2004-06-29 22:06:04 | 読んだもの(書籍)
○的場昭弘編著『<帝国>を考える』双風舎 2004.10

 7人の社会科学者が「<帝国>を考える」と題して行った連続講演の記録。7人とは、編者の的場昭弘のほか、宇波彰、藤原帰一、中村政則、鳴瀬成洋、尹健次、後藤晃である。

 このうち、私が(著書もお人柄も)存じ上げているのは藤原先生だけである。なので、藤原先生の名前に惹かれて本書を購入したわけだが、初めて触れた6人の著者は、それぞれ個性的で面白かった。
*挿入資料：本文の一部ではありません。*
-- ==== Sys2Proof/Machine/Matrix.lean ====
section
/-! DEFINITION. Major MAT (R156 to R169) and the steps of matrix operations. -/

namespace Sys2Proof.Machine

/-! ### Groups of tiles (R156) -/

def shapeRows (h : BitVec 2) : Nat := if h.getLsbD 1 then 32 else 16
def shapeCols (h : BitVec 2) : Nat := if h.getLsbD 0 then 32 else 16

/-- The tile and the place within it of element (m, n). -/
def tileOf (h : BitVec 2) (f : BitVec 3) (m n : Nat) : Nat × Nat :=
  let t := match h.toNat with
    | 0 => 0
    | 1 => n / 16
    | 2 => m / 16
    | _ => 2 * (m / 16) + n / 16
  (f.toNat + t, 16 * (m % 16) + n % 16)

def Core.tile (c : Core) (t : Nat) : Tile := c.tiles.get {} t
def Core.elem (c : Core) (h : BitVec 2) (f : BitVec 3) (m n : Nat) : A34 :=
  let (t, i) := tileOf h f m n
  (c.tile t).elems.get 0 i
def Core.setElem (c : Core) (h : BitVec 2) (f : BitVec 3) (m n : Nat) (v : A34) : Core :=
  let (t, i) := tileOf h f m n
  { c with tiles := c.tiles.insert t { c.tile t with elems := (c.tile t).elems.put 0 i v } }

def Core.modTiles (c : Core) (ts : List Nat) (f : Tile → Tile) : Core :=
  ts.foldl (fun c t => { c with tiles := c.tiles.insert t (f (c.tile t)) }) c

/-- Every element of a group, in row order. -/
def groupPlaces (h : BitVec 2) : List (Nat × Nat) :=
  (List.range (shapeRows h)).flatMap fun m => (List.range (shapeCols h)).map fun n => (m, n)

/-- The operations on some of the tiles, in issue order. -/
def Core.opsOn (c : Core) (ts : List Nat) : List TileOp := c.ops.filter (·.meets ts)

/-! ### Checks -/

/-- ACC_HELD for the first tile that the strand may not name: one held by another, or, unless the instruction claims, a
FREE one (R51). -/
def Core.checkTiles (c : Core) (sk : Nat) (claims : Bool) (ts : List Nat) : Except Trap Unit :=
  match ts.find? fun t => match (c.tile t).holder with
    | none => !claims
    | some h => h != sk with
  | some t => .error { code := .accHeld, aux := BitVec.ofNat 64 t }
  | none => .ok ()

/-- REG_UE of a tile that the instruction reads (R143). -/
def Core.checkTileUe (c : Core) (sk : Nat) (ts : List Nat) : Except Trap Unit :=
  match ts.find? fun t => (c.tile t).ue && (c.tile t).holder == some sk with
  | some t => .error { code := .regUe, aux := BitVec.ofNat 64 (0x200 + t) }
  | none => .ok ()

/-- MATRIX for a suspended operation (R167). -/
def TileOp.matrixTrap (o : TileOp) : Trap :=
  { code := .matrix, sub := o.cause, va := o.va
    aux := BitVec.ofNat 32 o.steps ++ BitVec.ofNat 16 o.total ++ 0#11 ++ o.shape ++ o.first }

/-- Waits until every operation on the tiles has ended; a suspended one raises MATRIX (R159). -/
def waitTiles (st : Strand) (ts : List Nat) : Act Unit := do
  let ops := ((← get).core st.pcore).opsOn ts
  match ops.find? fun o => o.state = .suspended with
  | some o => raise o.matrixTrap
  | none => if ops.isEmpty then pure () else holdFor .tile

/-- The base of matrix data: the BLK path, then a multiple of 64, and so its stride (R157). -/
def basePath (va : Word) : Except Trap Unit :=
  let bad (sub : BitVec 8) : Except Trap Unit := .error { code := .path, sub := sub, va := va }
  if va.extractLsb' 54 10 ≠ 0 then bad 1
  else if pathOf va = 5 ∨ 8 ≤ pathOf va then bad 2
  else if pathOf va ≠ 4 then bad 3
  else .ok ()

def baseAlign (va : Word) (stride : BitVec 32) : Except Trap Unit :=
  if va.extractLsb' 0 6 ≠ 0 ∨ stride.extractLsb' 0 6 ≠ 0 then .error { code := .align, va := va } else .ok ()

/-- The address of a block of a row. -/
def rowVa (base : Word) (stride : BitVec 32) (row blk : Nat) : Word :=
  base + BitVec.ofNat 64 row * stride.signExtend 64 + BitVec.ofNat 64 (64 * blk)

/-- Wakes the strand that waits for a tile. -/
def State.wakeTile (s : State) (sk : Nat) : State :=
  s.modStrand sk fun st => if st.wait = .tile then { st with wait := .none } else st

/-! ### MZERO, MLD (R160) -/

def Tile.fresh (sk : Nat) (_ : Tile) : Tile := { holder := some sk }

def mzeroBody (h : BitVec 2) (f : BitVec 3) (st : Strand) : Act Next := do
  let ts := groupTiles h f
  liftT (((← get).core st.pcore).checkTiles st.sk true ts)
  waitTiles st ts
  modify fun s => s.modCore st.pcore fun c => c.modTiles ts (Tile.fresh st.sk)
  pure .seq

/-- Reads one block of a row of an operand. -/
def rowBlock (who : Who) (st : Strand) (va : Word) : Act (Block × Desc) := do
  let p ← placeOf who (.matrix false) va
  noteRemote st p
  let (bs, d) ← loadAt who p 64
  pure (BitVec.ofNat 512 (ofLe bs), d)

/-- The values of the first `n` elements of a row; `e` is the lane count that its blocks must have. -/
def rowValues (who : Who) (st : Strand) (base : Word) (stride : BitVec 32) (row n e : Nat) : Act (List Num) := do
  let blks ← (List.range ((n + e - 1) / e)).mapM fun b => do
    let (blk, d) ← rowBlock who st (rowVa base stride row b)
    if !matrixFormat d ∨ lanes d ≠ e then raise (formatFault d)
    else pure (blockValues blk d)
  pure (blks.flatten.take n)

def mldBody (h : BitVec 2) (f : BitVec 3) (a : BitVec 5) (st : Strand) : Act Next := do
  let ts := groupTiles h f
  liftT (st.sources [a])
  liftT (((← get).core st.pcore).checkTiles st.sk true ts)
  let base := st.xv a
  let stride := st.ox2.setWidth 32
  liftT (basePath base)
  liftT (baseAlign base stride)
  let who := (← get).who st
  let (_, d0) ← rowBlock who st base
  if !matrixFormat d0 then raise (formatFault d0)
  else
    let rows ← (List.range (shapeRows h)).mapM fun m => rowValues who st base stride m (shapeCols h) (lanes d0)
    waitTiles st ts
    modify fun s => s.modCore st.pcore fun c =>
      (groupPlaces h).foldl (fun c mn =>
        c.setElem h f mn.1 mn.2 (toA34 (((rows[mn.1]?.getD [])[mn.2]?).getD .nan)).1) (c.modTiles ts (Tile.fresh st.sk))
    pure .seq

def execMzero (h : BitVec 2) (f g : BitVec 3) (s : State) : Out := runAct clsMat 4 g true (mzeroBody h f) s
def execMld (h : BitVec 2) (f : BitVec 3) (a : BitVec 5) (g : BitVec 3) (s : State) : Out :=
  runAct clsMat 4 g true (mldBody h f a) s

/-! ### MMA (R161, R162) -/

/-- Depth of a step by lane width (R75). -/
def depthOf (e : Nat) : Nat :=
  if e = 16 then 1 else if e = 32 then 4 else if e = 64 then 8 else 16

/-- The number of steps from K and the lane counts of the two operands: the wider format sets the depth. -/
def stepCount (k la lb : Nat) : Nat := (k + depthOf (Nat.min la lb) - 1) / depthOf (Nat.min la lb)

/-- A sum of exact values: a NaN among them propagates, opposite infinities are invalid (R72). -/
def exactSum (xs : List Num) : Num × BitVec 6 :=
  if xs.any Num.isNan then (.nan, 0)
  else xs.foldl (fun acc x => let (v, f) := Num.add .rne acc.1 x; (v, acc.2 ||| f)) (.fin true 0 0, 0)

/-- One element of a step: C + the products of the step, rounded once. -/
def stepElem (c : A34) (as bs : List Num) : A34 × BitVec 6 :=
  let ps := (as.zip bs).map fun p => p.1.mul p.2
  let (v, f1) := exactSum (a34Num c :: ps.map (·.1))
  let (r, f2) := toA34 v
  (r, ps.foldl (fun f p => f ||| p.2) (f1 ||| f2))

/-- The values that a step takes from an operand of `rows` rows: elements k0 to k1 − 1 of each. -/
def stepRows (who : Who) (st : Strand) (base : Word) (stride : BitVec 32) (rows e k0 k1 : Nat) : Act (List (List Num)) :=
  (List.range rows).mapM fun m => do
    let (blk, d) ← rowBlock who st (rowVa base stride m (k0 / e))
    if !matrixFormat d ∨ lanes d ≠ e then raise { formatFault d with va := rowVa base stride m (k0 / e) }
    else pure ((List.range (k1 - k0)).map fun i => laneValue blk d (k0 % e + i))

/-- The lane count of an operand, from its first block. A fault carries the block's address (R167). -/
def operandLanes (who : Who) (st : Strand) (base : Word) : Act Nat := do
  let (_, d) ← rowBlock who st base
  if matrixFormat d then pure (lanes d) else raise { formatFault d with va := base }

/-- The tiles after one step of an operation, its flags, and the operation with its lane counts. -/
def stepOp (who : Who) (st : Strand) (o : TileOp) : Act (TileOp × List A34) := do
  modify fun s => o.tiles.foldl (fun s t => s.scrubTile st t) s
  let c := (← get).core st.pcore
  match o.tiles.find? fun t => (c.tile t).ue with
  | some _ => raise { code := .regUe }
  | none =>
    let la ← if o.la = 0 then operandLanes who st o.aBase else pure o.la
    let lb ← if o.lb = 0 then operandLanes who st o.bBase else pure o.lb
    let d := depthOf (Nat.min la lb)
    let k0 := o.steps * d
    let k1 := Nat.min (k0 + d) o.k
    let as ← stepRows who st o.aBase (o.ox.extractLsb' 0 32) (shapeRows o.shape) la k0 k1
    let bs ← stepRows who st o.bBase (o.ox.extractLsb' 32 32) (shapeCols o.shape) lb k0 k1
    let c := (← get).core st.pcore
    let rs := (groupPlaces o.shape).map fun mn =>
      stepElem (c.elem o.shape o.first mn.1 mn.2) (as[mn.1]?.getD []) (bs[mn.2]?.getD [])
    pure ({ o with la := la, lb := lb, total := stepCount o.k la lb, steps := o.steps + 1, flags := rs.foldl (fun f r => f ||| r.2) o.flags },
      rs.map (·.1))

def Core.setGroup (c : Core) (o : TileOp) (es : List A34) : Core :=
  ((groupPlaces o.shape).zip es).foldl (fun c x => c.setElem o.shape o.first x.1.1 x.1.2 x.2) c

def Core.setOp (c : Core) (o : TileOp) : Core :=
  { c with ops := c.ops.map fun x => if x.number = o.number then o else x }

/-- An operation ends: its place is free, its tiles keep its counts, the strand its flags (R74, R158, R392). -/
def State.endOp (s : State) (pcore : Nat) (o : TileOp) : State :=
  let s := s.modCore pcore fun c =>
    { (c.modTiles o.tiles fun t => { t with steps := BitVec.ofNat 32 o.steps, total := BitVec.ofNat 16 o.total }) with
      ops := c.ops.filter fun x => x.number != o.number }
  (s.modStrand o.sk fun st => (st.orFlags o.flags).bump 0x206 o.steps).wakeTile o.sk

/-- Pipes an operation takes (R158). -/
def TileOp.pipes (o : TileOp) : Nat := o.tiles.length

/-- Can an operation use pipes: it runs, and its tiles are free of earlier operations? -/
def Core.unblocked (c : Core) (o : TileOp) : Bool := o.state == .running && !o.paused && (c.earlier o).isEmpty

/-- The operations that have the pipes: those under way keep theirs, then the others in issue order as far as the four
pipes go (log entry 47). -/
def Core.granted (c : Core) : List Nat :=
  let ops := c.ops.filter c.unblocked
  ((ops.filter (·.la != 0) ++ ops.filter (·.la == 0)).foldl (fun acc o =>
    if acc.2 + o.pipes ≤ 4 then (acc.1 ++ [o.number], acc.2 + o.pipes) else acc) (([] : List Nat), 0)).1

/-- May the operation take a step now? -/
def Core.mayStep (c : Core) (o : TileOp) : Bool := c.unblocked o && c.granted.contains o.number

/-- MATRIX_STEP: the operation takes its next K step, ends, is paused for a page, or is suspended by a fault (R161, R162,
R167). -/
def execMatrixStep (s : State) : Out :=
  match s.arg with
  | .n2 p n =>
    match (s.core p).ops.find? fun o => o.number = n with
    | none => .next s
    | some o =>
      match s.strand o.sk with
      | none => .next s
      | some st =>
        let again (s : State) : State := s.after 1 .matrixStep (.n2 p n)
        if o.state = .suspended ∨ o.paused then .next s
        else if !(s.core p).mayStep o then .next (again s)
        else if o.k = 0 then .next (s.endOp p o)
        else
          match (stepOp { s.who st with pageAns := o.pageAns } st o).go s with
          | (.ok (o', es), s') =>
            let o' := { o' with pageAns := none }
            let s' := s'.modCore p fun c => (c.setGroup o' es).setOp o'
            .next (if o'.total ≤ o'.steps then s'.endOp p o' else again s')
          | (.error (.page pasid page w), s') =>
            .next ((s'.askPage pasid page w).modCore p fun c => c.setOp { o with paused := true, pageAns := none })
          | (.error (.trap t), s') =>
            .next ((s'.modCore p fun c =>
              c.setOp { o with state := .suspended, cause := faultCode t.code, va := if t.code = .regUe then 0 else t.va, pageAns := none }).wakeTile o.sk)
          | (.error _, _) => .next (again s)
  | _ => .next s

/-- The S of a new operation as the formats of its first blocks stand at issue; the first step sets it for good (log
entry 13). -/
def State.peekSteps (s : State) (st : Strand) (k : Nat) (a b : Word) : Nat :=
  match (do
      let who := (← get).who st
      let la ← operandLanes who st a
      let lb ← operandLanes who st b
      pure (stepCount k la lb) : Act Nat).go s with
  | (.ok n, _) => n
  | _ => 0

def mmaBody (h : BitVec 2) (f : BitVec 3) (a b : BitVec 5) (st : Strand) : Act Next := do
  let ts := groupTiles h f
  liftT (st.sources [a, b])
  let c := (← get).core st.pcore
  liftT (c.checkTiles st.sk false ts)
  liftT (basePath (st.xv a))
  liftT (basePath (st.xv b))
  liftT (baseAlign (st.xv a) (st.ox0.extractLsb' 0 32))
  liftT (baseAlign (st.xv b) (st.ox0.extractLsb' 32 32))
  match ts.find? fun t => 2 ≤ (c.opsOn [t]).length with
  | some t =>
    match (c.opsOn [t]).find? fun o => o.state = .suspended with
    | some o => raise o.matrixTrap
    | none => holdFor .tile
  | none =>
    let k := (st.ox1.extractLsb' 0 16).toNat
    let n ← newNumber
    let s ← get
    let o : TileOp :=
      { sk := st.sk, aBase := st.xv a, bBase := st.xv b, ox := st.ox0, k := k, steps := 0
        total := if k = 0 then 0 else s.peekSteps st k (st.xv a) (st.xv b), shape := h, first := f, number := n }
    if k = 0 ∧ (c.opsOn ts).isEmpty then
      modify fun s => s.modCore st.pcore fun c => c.modTiles ts fun t => { t with steps := 0, total := 0 }
    else
      modify fun s => (s.modCore st.pcore fun c => { c with ops := c.ops ++ [o] }).after 1 .matrixStep (.n2 st.pcore n)
    pure .seq

def execMma (h : BitVec 2) (f : BitVec 3) (a b : BitVec 5) (g : BitVec 3) (s : State) : Out :=
  runAct clsMat 4 g true (mmaBody h f a b) s

/-! ### MST, MSNAP (R163, R164) -/

/-- One block of a row of results: its address, its bytes, and the descriptor when the row fills it. -/
structure OutBlock where
  va : Word
  bytes : List Byte
  desc : Option Desc

/-- The blocks of one row of N values under sw.mfmt, and the flags of rounding them. -/
def outRow (st : Strand) (base : Word) (stride : BitVec 32) (row : Nat) (vs : List Num) : List OutBlock × BitVec 6 :=
  let e := lanes st.mfmt
  let w := laneBits st.mfmt
  let rs := vs.map (laneRound st.mfmt (modeOf st.frm))
  let blk (b : Nat) : OutBlock :=
    let xs := ((rs.drop (b * e)).take e).map (·.1)
    { va := rowVa base stride row b, bytes := (leBytes 64 (blockOf w xs)).take (xs.length * w / 8)
      desc := if xs.length = e then some st.mfmt else none }
  ((List.range ((vs.length + e - 1) / e)).map blk, rs.foldl (fun f r => f ||| r.2) 0)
 的場昭弘さんの「ネグりとハートの<帝国>とは何か」では、大著「帝国」の内容と、その登場が持っている意味を概観できる。さまざまな論者がこの本を引用しているのを聞いたけれど、最後に聖フランチェスコが出てくるなんて初めて知った。

 宇波彰さんは、本書の執筆陣の中では比較的年長だと思われるが、「メディア・カルチャーに抗して」と題し、国家とマスメディアという、古くて新しい問題を扱っている。

 尹健次さんの「朝鮮半島と<日本>」は、本書の中ではやや異色である。他の論者にとって<帝国>は第一義的にアメリカのことであるが、尹さんはむしろ、朝鮮半島に対して日本人が持っている<帝国>意識を問題の主眼としている。

 (北朝鮮の日本人拉致について)「どうしてそうなったのか、そうされたのか、ということを考える回路を、一応は持ったほうがいい」という発言は、多くの日本人の反発を買うだろうが、私は聞くべき意見だと思う。

 それは、9.11がテロリストの許されない犯罪であるとしても、同時に、なぜ彼らはそこまでアメリカを憎むのか?という疑問を忘れないことと同じである。

 なお、本書は、2003年秋に神奈川大学が実施した神奈川区民大学連続講座の記録だという。大学の公開講座にもピンからキリまであるものだが、本書の論考は、いずれも、平易な語りかけの中に著者の真摯な姿勢が感じられ、読み応えがある。おそらく、よい聴衆と、よいコーディネーターにめぐまれたのだろう。

 大学の「知」が、このように市民と交わる場を持つのはたいへん重要なことだと思う。その成功例の1冊としても本書を推奨したい。